==== Data records ====

/-- REGION_REBUILD and RESTORE go on once no other packet is started (R223, R320); what would refuse a rebuild is judged again
then. -/
def State.settleHolds (s : State) : State :=
  s.fetchHold.foldl (fun s pid =>
    match s.packet pid with
    | none => s
    | some p =>
      if s.flight.any (fun q => q.pid != pid && !q.isWaiting) ∨ p.isEnded then s
      else
        match p.op with
        | .regionRebuild =>
          match s.rebuildRefusal with
          | some st => (s.releaseFetch pid).endPacket pid st 0
          | none =>
            let r := s.rebuild
            (((r.1.areaRebuilt r.2).computeImage).releaseFetch pid).endPacket pid .done 0
        | .restore src expect dest older override holder =>
          if s.restore.isSome then s else s.restoreBegin pid src expect dest older override holder
        | _ => s) s

/-- What a started packet does, by its opcode (R351). -/
def State.runOp (s : State) (p : Packet) : State :=
  let pid := p.pid
  match p.op with
  | .nop => s.endPacket pid .done 0
  | .regWrite off v =>
    if off % 4 ≠ 0 ∨ off < 0x100000 then s.endPacket pid .badParam 0 else ((s.hostWrite off 4 v).thaw s).endPacket pid .done 0
  | .ringReset r =>
    if 15 < r ∨ r = p.ring then s.endPacket pid .badParam 0 else (s.ringReset r).endPacket pid .done 0
  | .deviceSoftReset => if s.closing then s else s.softReset
  | .copy d sr n f => s.copyRun p d sr n f
  | .fill d n v => s.fillRun p d n v
  | .regionRebuild =>
    match s.rebuildRefusal with
    | some st => s.endPacket pid st 0
    | none => { s with fetchHold := s.fetchHold ++ [pid] }.settleHolds
  | .llsPartition c n => s.partition pid c n
  | .llsRelease c u => s.releasePartition pid c u
  | .digest a n d => s.digestRun p a n d
  | .product .. => s.productRun p
  | .matvec .. => s.startCompute pid
  | .softmax .. => s.startCompute pid
  | .rmsnorm .. => s.startCompute pid
  | .layernorm .. => s.startCompute pid
  | .xent .. => s.startCompute pid
  | .vprog .. => s.startCompute pid
  | .paramGroupsLoad => s.loadGroups p
  | .variantBind v => s.bindVariant p v
  | .variantRelease k => s.releaseVariant pid k
  | .collLaunch _ => s.collLaunch p
  | .roleSet role node manager top =>
    s.roleSet (.packet pid) role [(.grpNode, node), (.grpManagerNode, manager), (.grpTopNode, top)]
  | .groupJoin => s.groupJoin (.packet pid)
  | .groupLeave => s.groupLeave (.packet pid)
  | .stepBegin step expect group setStep => s.stepBegin p step expect group setStep
  | .stepEnd .. => s
  | .betweenJobTest mask => s.betweenJob pid mask
  | .unitTest u => s.unitTest (.packet pid) u
  | .unitFence u => s.unitFence (.packet pid) u 4
  | .unitUnfence u => s.unitUnfence (.packet pid) u
  | .shroudCopy => s.shroudCopy pid
  | .restore .. =>
    if s.stepOpen then s.endPacket pid .notEnabled 0 else { s with fetchHold := s.fetchHold ++ [pid] }.settleHolds
  | .shroudRelease => if s.stepOpen then s.endPacket pid .notEnabled 0 else s.shroudRelease pid
  | .counterSnapshot d => s.snapshotRun p d
  | .sampleControl en k =>
    if 1 < en ∨ 20 < k then s.endPacket pid .badParam 0 else (s.sampleControl (en == 1) k).endPacket pid .done 0
  | .attest nonce d => s.attestTo pid p.tag nonce d
  | .measurementLog d n => s.measurementLog pid p.tag d n
  | .firmwareStage a n => s.firmwareStage pid p.tag a n
  | .undefinedOp _ => s.endPacket pid .badOpcode 0
  | .malformed _ => s.endPacket pid .badParam 0

/-- A packet starts once its waits are satisfied and nothing holds it (R342); one that waits on a FAULTED token ends
SKIPPED (R344), and so does one of an attempt that a HALT has stopped (R162). A packet that must read its descriptors again
does so first. -/
def State.startPacket (s : State) (pid : Nat) : State :=
  match s.packet pid with
  | none => s
  | some p =>
    if !p.isWaiting then s.settleHolds
    else if p.inAttempt ∧ (s.step.map (fun t => t.stopped)).getD false then s.endPacket pid .skipped 0
    else if !p.waits.all s.waitMet then s
    else if p.waits.any (fun w => s.tokenFaulted w.token) then
      s.updPacket pid (fun p => { p with phase := .ended .skipped 1 true })
    else if p.again ∧ s.refsHeld p.op then s
    else
      let s := if p.again then s.readsTraffic p.via (s.refRanges p.op) else s
      let q := if p.again then s.reread p else (p, none)
      match q.2 with
      | some (st, bs) => (s.noteBads p.tag bs).endPacket pid st (expansionDetail st bs)
      | none =>
        if s.startHeld q.1 then s
        else
          let p := { q.1 with phase := .running, started := s.aoNow }
          (s.setPacket p).runOp p

/-! Fetching (R331, R334, R337, R340). -/

/-- A slot of the packet being fetched, or its read, is outstanding. -/
def State.midFetch (s : State) (r : Nat) : Bool :=
  !(Tab.get [] s.fetchBuf r).isEmpty || s.hostReads.any (fun h => h.what == .ring r)

/-- A fetched packet enters flight; a STEP_END begins the close. -/
def State.arrive (s : State) (h : PktHdr) (op : Op) : State := (s.fetchPacket h op).stepEndFetched s.nextId

/-- A packet whose header is legal is read from the next published slots of its ring and starts at once when it may. -/
def State.packetIn (s : State) (h : PktHdr) (op : Op) : State :=
  if s.power = 1 ∧ s.canFetch h.ring ∧ !s.midFetch h.ring ∧ 1 ≤ h.length ∧ h.length ≤ 64 ∧ h.waits.length ≤ 4 ∧
      h.length ≤ s.unfetched h.ring then
    (s.arrive h op).startPacket s.nextId
  else s

/-- The bytes of a whole packet have been read from ring r. -/
def State.admitBytes (s : State) (r : Nat) (bs : List Byte) : State :=
  let h := RawHeader.parse bs
  let q := parsePacket h bs
  s.arrive { ring := r, tag := h.tag, length := h.length, sigEn := h.sigEn, signal := h.signal, waits := q.2 } q.1

/-- Device or host bus address of slot count c of ring r. -/
def State.slotAddr (s : State) (r c : Nat) : Nat := s.rd .ringRingBase [r] + 64 * (c % 2 ^ s.rd .ringRingLog2 [r])

/-- The first slot of a list, at device addresses, that cannot be read stops the ring (R337), as one on a channel that is not
available does with FAULT_UNIT (R21). The CODE of the log entry of a slot outside every region is not stated: a free value. -/
def State.slotFault (s : State) (r : Nat) : List Nat → Option State
  | [] => none
  | a :: t =>
    if !s.inRegion a 64 then
      let f := s.freeVal 8
      some ((f.2.log 0x0E f.1 a 0 0 0 0).stopRing r 0 0xFFFF .limitExceeded 0)
    else if s.unavailIn a 64 then some (s.stopRing r 0 0xFFFF .faultUnit 0)
    else
      let bad := s.badBolts a 64
      if bad.isEmpty then s.slotFault r t
      else some ((s.noteBads 0 bad).stopRing r 0 0xFFFF .memUncorrectable (faultDetail 0 0 (lowest bad)))

/-- A ring in device memory: the next packet is read whole. Slots on a stack at CRIT are read once it has cooled (R230). -/
def State.fetchDevice (s : State) (r : Nat) : State :=
  let c := s.rd .ringRingFetched [r]
  if s.heldIn (s.slotAddr r c) 64 then s
  else
    match s.slotFault r [s.slotAddr r c] with
    | some t => t
    | none =>
      let h := RawHeader.parse (s.mem.read (s.slotAddr r c) 64)
      if !h.ok then s.stopRing r h.tag h.opcode .badParam 1
      else if s.unfetched r < h.length then s
      else
        let as := (List.range h.length).map (fun i => s.slotAddr r (c + i))
        if as.any (fun a => s.heldIn a 64) then s
        else
          match s.slotFault r as with
          | some t => t
          | none => (s.readsTraffic (.iface (r % 4)) (as.map (fun a => (a, 64)))).admitBytes r ((as.map (fun a => s.mem.read a 64)).flatten)

/-- Read the next slot of a ring in host memory. -/
def State.readSlot (s : State) (r : Nat) : State :=
  let n := (Tab.get [] s.fetchBuf r).length / 64
  if s.hostReads.any (fun h => h.what == .ring r) ∨ s.unfetched r ≤ n then s
  else
    s.askHost (s.slotAddr r (s.rd .ringRingFetched [r] + n)) 64 (.ring r)

/-- The controller of ring r fetches: the next packet of a ring in device memory, the next slot of one in host memory. A
packet begun is finished whatever stops further fetching (R331). -/
def State.fetchRing (s : State) (r : Nat) : State :=
  if s.power ≠ 1 ∨ (!s.canFetch r ∧ (Tab.get [] s.fetchBuf r).isEmpty) ∨ s.unfetched r = 0 then s
  else if s.flag .ringLoc [r] then s.fetchDevice r
  else s.readSlot r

====

Exercise instructions: The answer must be the line containing "def State.fetchRing (s" and every line after it to the end of the data, each set down exactly.

Solution to the exercise:
def State.fetchRing (s : State) (r : Nat) : State :=
  if s.power ≠ 1 ∨ (!s.canFetch r ∧ (Tab.get [] s.fetchBuf r).isEmpty) ∨ s.unfetched r = 0 then s
  else if s.flag .ringLoc [r] then s.fetchDevice r
  else s.readSlot r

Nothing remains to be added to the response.